[Your task] From the records below, take each line where the string "unlisted" shows up and copy it.

[Dataset entries]
# # # #
-- ==== Sys2Proof/Tests/Slice0.lean ====
section
/-! SUPPORT. Tests: words written out from the spec's encodings, the vectors of spec/95_test_vectors.md on one small
state, and for each obligation with hypotheses a state and operands that meet them together (`test_witness_…`, named
after the obligation). -/

namespace Sys2Proof.Tests

open Sys2Proof.Machine

/-! ## The test bench -/

/-- The default SLIP bytes, the least `MAX_DATA` and one value for each OPEN parameter. -/
def params (policy : EscPolicy) : Params :=
  { slip := SlipParams.default, escPolicy := policy, maxDataExtra := 0,
    uart := { baudRate := 0, dataBits := 0, parity := 0, stopBits := 0, bitOrder := 0, flowControl := 0 },
    hostBinding := .functionCall }

/-- The reset registers, with draws fixed and items pending. -/
def bench (policy : EscPolicy) (ws : List WriteDraw) (rs : List ReadDraw) (items : List HostItem) : State :=
  { State.reset with cfg := params policy, pending := items, link := { writes := ws, reads := rs, drawn := 0 } }

/-- The bench with nothing fixed. -/
def plain : State := bench .reject [] [] []

/-- The bench after a write failure (V-T14's register values). -/
def failed : State := { plain with seq := 1#3, wfail := true, result := .writeFailure }

/-- What an outcome returned. -/
def replyOf (o : Host.Outcome State Fault Refusal) : Option (ResultCode × U32 × Bytes) :=
  match o with
  | .next s => s.reply.map fun r => (r.code, r.value, r.out)
  | _ => none

/-- `SEQ`, `WFAIL`, `RESULT` and `TXLOG` of an outcome. -/
def sentOf (o : Host.Outcome State Fault Refusal) : Option (BitVec 3 × Bool × ResultCode × Bytes) :=
  match o with
  | .next s => some (s.seq, s.wfail, s.result, s.txlog)
  | _ => none

/-- `CRC` and the returned value of an outcome. -/
def crcOf (o : Host.Outcome State Fault Refusal) : Option (U16 × Option U32) :=
  match o with
  | .next s => some (s.crc, s.reply.map fun r => r.value)
  | _ => none

/-- The ASCII digits of V-C12. -/
def digits : Bytes := [0x31#8, 0x32#8, 0x33#8, 0x34#8, 0x35#8, 0x36#8, 0x37#8, 0x38#8, 0x39#8]

/-- The Stop payload of V-P14 and V-T8. -/
def stop : Bytes := [5#8, 0#8, 0#8, 0#8]

/-- V-P14's frame. -/
def stopFrame : Bytes :=
  [0xC0#8, 0xD1#8, 0x4E#8, 0x00#8, 0xE1#8, 0x05#8, 0x00#8, 0x00#8, 0x00#8, 0x74#8, 0x82#8, 0xC0#8]

/-- A read in which the peer sends `bytes` and nothing more arrives. -/
def peer (bytes : Bytes) : ReadDraw := { bytes := bytes, ending := .timeout }

/-- V-T8's acknowledgment. -/
def ackRead : ReadDraw := peer [0xC0#8, 0xCA#8, 0x00#8, 0x00#8, 0x36#8, 0xC0#8]

/-- `n` zero bytes. -/
def zeros (n : Nat) : Bytes := List.replicate n 0#8

theorem zeros_length (n : Nat) : (zeros n).length = n := List.length_replicate

/-- The bench with commands pending. -/
def withItems (items : List HostItem) : State := bench .reject [.ok] [ackRead] items

/-! ## Ill-formed instructions are refused by the check (30_encoding.md R66) -/

theorem test_illFormed_crcUpdate : wellFormed 8204 (.crcUpdate (zeros 8205)) = false := by simp [wellFormed, zeros_length]
theorem test_illFormed_checksum : wellFormed 8204 (.checksum (zeros 8205)) = false := by simp [wellFormed, zeros_length]
theorem test_illFormed_slipEncode : wellFormed 8204 (.slipEncode (zeros 8205)) = false := by simp [wellFormed, zeros_length]
theorem test_illFormed_slipDecode : wellFormed 8204 (.slipDecode (zeros 8205)) = false := by simp [wellFormed, zeros_length]
theorem test_illFormed_buildPacket : wellFormed 8204 (.buildPacket 0#3 (zeros 8205)) = false := by simp [wellFormed, zeros_length]
theorem test_illFormed_parseAck : wellFormed 8204 (.parseAck (zeros 8205)) = false := by simp [wellFormed, zeros_length]
theorem test_illFormed_txWrite : wellFormed 8204 (.txWrite (zeros 8205)) = false := by simp [wellFormed, zeros_length]
theorem test_illFormed_sendPacket : wellFormed 8204 (.sendPacket (zeros 8205)) = false := by simp [wellFormed, zeros_length]
theorem test_illFormed_dfuInit : wellFormed 8204 (.dfuInit (zeros 8201)) = false := by simp [wellFormed, zeros_length]
theorem test_illFormed_dfuStart : wellFormed 8204 (.dfuStart (zeros 8201)) = false := by simp [wellFormed, zeros_length]
theorem test_illFormed_dfuData : wellFormed 8204 (.dfuData (zeros 8201)) = false := by simp [wellFormed, zeros_length]
theorem test_illFormed_dfuStop : wellFormed 8204 (.dfuStop (zeros 8201)) = false := by simp [wellFormed, zeros_length]
theorem test_wellFormed_at_the_limit : wellFormed 8204 (.txWrite (zeros 8204)) = true := by
  simp [wellFormed, zeros_length]

/-! ## Words written out bit by bit: reserved 5 bits, `SQ` 3 bits, `OP` 8 bits (R66, R67) -/

theorem test_decode_crcInit : decode 8204 (.command 0b0000000000000001#16 []) = .ok .crcInit := by decide
theorem test_decode_crcUpdate :
    decode 8204 (.command 0b0000000000000010#16 [0x31#8]) = .ok (.crcUpdate [0x31#8]) := by decide
theorem test_decode_checksum :
    decode 8204 (.command 0b0000000000000011#16 [0xFF#8]) = .ok (.checksum [0xFF#8]) := by decide
theorem test_decode_slipEncode :
    decode 8204 (.command 0b0000000000010000#16 [0xC0#8]) = .ok (.slipEncode [0xC0#8]) := by decide
theorem test_decode_slipDecode :
    decode 8204 (.command 0b0000000000010001#16 [0xC0#8, 0xC0#8]) = .ok (.slipDecode [0xC0#8, 0xC0#8]) := by decide
theorem test_decode_packHeader :
    decode 8204 (.command 0b0000010100100000#16 [0x04#8, 0x02#8]) = .ok (.packHeader 5#3 516#16) := by decide
theorem test_decode_buildPacket :
    decode 8204 (.command 0b0000000100100001#16 [5#8, 0#8, 0#8, 0#8]) = .ok (.buildPacket 1#3 [5#8, 0#8, 0#8, 0#8]) := by
  decide
theorem test_decode_parseAck :
    decode 8204 (.command 0b0000000000100010#16 [0xD1#8]) = .ok (.parseAck [0xD1#8]) := by decide
theorem test_decode_txWrite :
    decode 8204 (.command 0b0000000000110000#16 [0x01#8]) = .ok (.txWrite [0x01#8]) := by decide
theorem test_decode_rxReadFrame :
    decode 8204 (.command 0b0000000000110001#16 [0xE8#8, 0x03#8, 0x00#8, 0x80#8]) =
      .ok (.rxReadFrame 2147484648#32) := by decide
theorem test_decode_sendPacket :
    decode 8204 (.command 0b0000000001000000#16 []) = .ok (.sendPacket []) := by decide
theorem test_decode_statusRead : decode 8204 (.command 0b0000000001010000#16 []) = .ok .statusRead := by decide
theorem test_decode_sessionReset : decode 8204 (.command 0b0000000001010001#16 []) = .ok .sessionReset := by decide
theorem test_decode_dfuInit :
    decode 8204 (.payload [0x01#8, 0x00#8, 0x00#8, 0x00#8, 0x11#8]) = .ok (.dfuInit [0x11#8]) := by decide
theorem test_decode_dfuStart :
    decode 8204 (.payload [0x03#8, 0x00#8, 0x00#8, 0x00#8]) = .ok (.dfuStart []) := by decide
theorem test_decode_dfuData :
    decode 8204 (.payload [0x04#8, 0x00#8, 0x00#8, 0x00#8, 0xC0#8]) = .ok (.dfuData [0xC0#8]) := by decide
theorem test_decode_dfuStop :
    decode 8204 (.payload [0x05#8, 0x00#8, 0x00#8, 0x00#8]) = .ok (.dfuStop []) := by decide

/-! ## Illegal commands, each check by name, in R69's order (V-E1 to V-E8) -/

theorem test_reject_reservedBits : decode 8204 (.command 0x08FF#16 []) = .error .reservedBits := by decide
theorem test_reject_unassignedOp : decode 8204 (.command 0x01FF#16 []) = .error .unassignedOp := by decide
theorem test_reject_sqNotUsed : decode 8204 (.command 0x0140#16 stop) = .error .sqNotUsed := by decide
theorem test_reject_dataTooLong : decode 8204 (.command 0x0002#16 (zeros 8205)) = .error .dataTooLong := by
  have h1 : reservedField 0x0002#16 = 0#5 := by decide
  have h2 : opOfCode (opField 0x0002#16) = some .crcUpdate := by decide
  have h3 : sqField 0x0002#16 = 0#3 := by decide
  simp [decode, decodeCommand, h1, h2, h3, overLimit, minMaxData, zeros_length]
theorem test_reject_dataShape : decode 8204 (.command 0x0020#16 [0x14#8, 0x00#8, 0x00#8]) = .error .dataShape := by
  decide
theorem test_illegal_command_step :
    sentOf (step (bench .reject [] [] [.command 0x0140#16 stop])) = some (0#3, false, .illegalCommand, []) := by
  decide
/-- V-E9. -/
theorem test_status_after_illegal :
    replyOf (exec .statusRead { plain with result := .illegalCommand }) = some (.ok, 0xFFFF0070#32, []) := by decide

/-! ## Checksum (V-C) -/

theorem test_crcStep_from_init : crcStep 0xFFFF#16 0x00#8 = 0xE1F0#16 := by decide
theorem test_crcStep_general : crcStep 0x1234#16 0x56#8 = 0x3C40#16 := by decide
theorem test_crcInit : crcOf (exec .crcInit { plain with crc := 0x29B1#16 }) = some (0xFFFF#16, some 0xFFFF#32) := by
  decide
/-- V-C13, V-C14. -/
theorem test_crcUpdate :
    crcOf (exec (.crcUpdate (digits.take 4)) plain) = some (0x5349#16, some 0x5349#32) ∧
    crcOf (exec (.crcUpdate (digits.drop 4)) { plain with crc := 0x5349#16 }) = some (0x29B1#16, some 0x29B1#32) := by
  decide
/-- V-C12. -/
theorem test_checksum_check_value : crcOf (exec (.checksum digits) plain) = some (0x29B1#16, some 0x29B1#32) := by
  decide
/-- V-C16, V-C5, V-C7. -/
theorem test_checksum_corners :
    crcOf (exec (.checksum [0#8]) { plain with crc := 0x1234#16 }) = some (0xE1F0#16, some 0xE1F0#32) ∧
    checksum [] = 0xFFFF#16 ∧ checksum [0xFF#8] = 0xFF00#16 := by decide
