-- ==== Sys2Proof/Machine/Maps.lean ====
section
/-!
DEFINITION. Sparse maps, bytes and bit fields: the plain data operations under every command. A map is read at its first
entry for a key and written in key order; memory keeps one canonical form, in which no cell holds the value that an unlisted
address reads as (0, 17 R531 and 08 R299).
-/

namespace Sys2Proof.Machine

/-- The value at key `k`, if it is listed. -/
def mget? {α : Type} : SMap α → Nat → Option α
  | [], _ => none
  | (j, v) :: r, k => if j = k then some v else mget? r k

/-- The value at key `k`, or `d`. -/
def mget {α : Type} (m : SMap α) (k : Nat) (d : α) : α := (mget? m k).getD d

/-- The map with `v` at key `k`. -/
def mset {α : Type} : SMap α → Nat → α → SMap α
  | [], k, v => [(k, v)]
  | (j, w) :: r, k, v =>
    if j = k then (k, v) :: r else if k < j then (k, v) :: (j, w) :: r else (j, w) :: mset r k v

/-- The map without key `k`. -/
def mdel {α : Type} (m : SMap α) (k : Nat) : SMap α := m.filter (fun p => p.1 != k)

/-- The map with the value at `k` changed by `f`, from `d` where it is not listed. -/
def mmod {α : Type} (m : SMap α) (k : Nat) (d : α) (f : α → α) : SMap α := mset m k (f (mget m k d))

/-- Bits [lo+n-1:lo] of a natural number. -/
def nbits (x lo n : Nat) : Nat := (x >>> lo) % 2 ^ n

/-- Bits [lo+n-1:lo] of a word, as a number. -/
def wbits (x : Word) (lo n : Nat) : Nat := nbits x.toNat lo n

/-- `x` with bits [lo+n-1:lo] replaced by the low `n` bits of `v`. -/
def wput (x : Word) (lo n : Nat) (v : Word) : Word :=
  let m : Word := BitVec.ofNat 64 (2 ^ n - 1) <<< lo
  (x &&& ~~~m) ||| ((v <<< lo) &&& m)

/-- A flag as a bit at position `p`. -/
def flagAt (b : Bool) (p : Nat) : Word := if b then (1 : Word) <<< p else 0

/-- Little-endian value of a list of bytes (00 R7). -/
def leNat : List Byte → Nat
  | [] => 0
  | b :: r => b.toNat + 256 * leNat r

/-- The `n` little-endian bytes of `v`. -/
def leBytes : Nat → Nat → List Byte
  | 0, _ => []
  | n + 1, v => BitVec.ofNat 8 v :: leBytes n (v / 256)

/-- The little-endian word that begins at byte `off` of a list and is `n` bytes long; bytes beyond the list are 0. -/
def leAt (d : List Byte) (off n : Nat) : Nat := leNat ((d.drop off).take n)

/-- `d` written into `l` at offset `off`. -/
def putAt {α : Type} (l : List α) (off : Nat) (d : List α) : List α :=
  l.take off ++ d ++ l.drop (off + d.length)

/-- `l` with entry `k` set to `v`, filled with `z` up to it. -/
def listSet {α : Type} (z : α) : List α → Nat → α → List α
  | [], 0, v => [v]
  | [], k + 1, v => z :: listSet z [] k v
  | _ :: r, 0, v => v :: r
  | a :: r, k + 1, v => a :: listSet z r k v

/-- Pairs of a list element and its index. -/
def indexed {α : Type} (l : List α) : List (Nat × α) := (List.range l.length).zip l

/-- `l` cut into pieces of `n`; the count of pieces bounds the recursion. -/
def pieces {α : Type} (n : Nat) : Nat → List α → List (List α)
  | 0, _ => []
  | k + 1, l => l.take n :: pieces n k (l.drop n)

/-- ceil(a / b). -/
def cdiv (a b : Nat) : Nat := (a + b - 1) / b

/-- Number of bits of `m`: 0 for 0, else floor(log2 m) + 1. -/
def bitLen (m : Nat) : Nat := if m = 0 then 0 else Nat.log2 m + 1

/-! ## Memory cells -/

/-- The byte at local address `a`; an unlisted address reads 0. -/
def cellGet (m : List (Nat × Byte)) (a : Nat) : Byte := mget m a 0

/-- Write one byte, keeping the canonical form. -/
def cellSet (m : List (Nat × Byte)) (a : Nat) (b : Byte) : List (Nat × Byte) :=
  if b = 0 then mdel m a else mset m a b

/-- The `n` bytes from address `a`. -/
def cellRead (m : List (Nat × Byte)) (a n : Nat) : List Byte := (List.range n).map (fun k => cellGet m (a + k))

/-- Write bytes from address `a` on. -/
def cellWrite : List (Nat × Byte) → Nat → List Byte → List (Nat × Byte)
  | m, _, [] => m
  | m, a, b :: r => cellWrite (cellSet m a b) (a + 1) r

/-- The canonical form: addresses strictly rising, and no cell holds 0. -/
def cellsWf : List (Nat × Byte) → Bool
  | [] => true
  | [(_, b)] => b != 0
  | (a, b) :: (a', b') :: r => b != 0 && (decide (a < a') && cellsWf ((a', b') :: r))

end Sys2Proof.Machine
end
# # # #
[Result for this exercise]
entry for a key and written in key order; memory keeps one canonical form, in which no cell holds the value that an unlisted
/-- The byte at local address `a`; an unlisted address reads 0. -/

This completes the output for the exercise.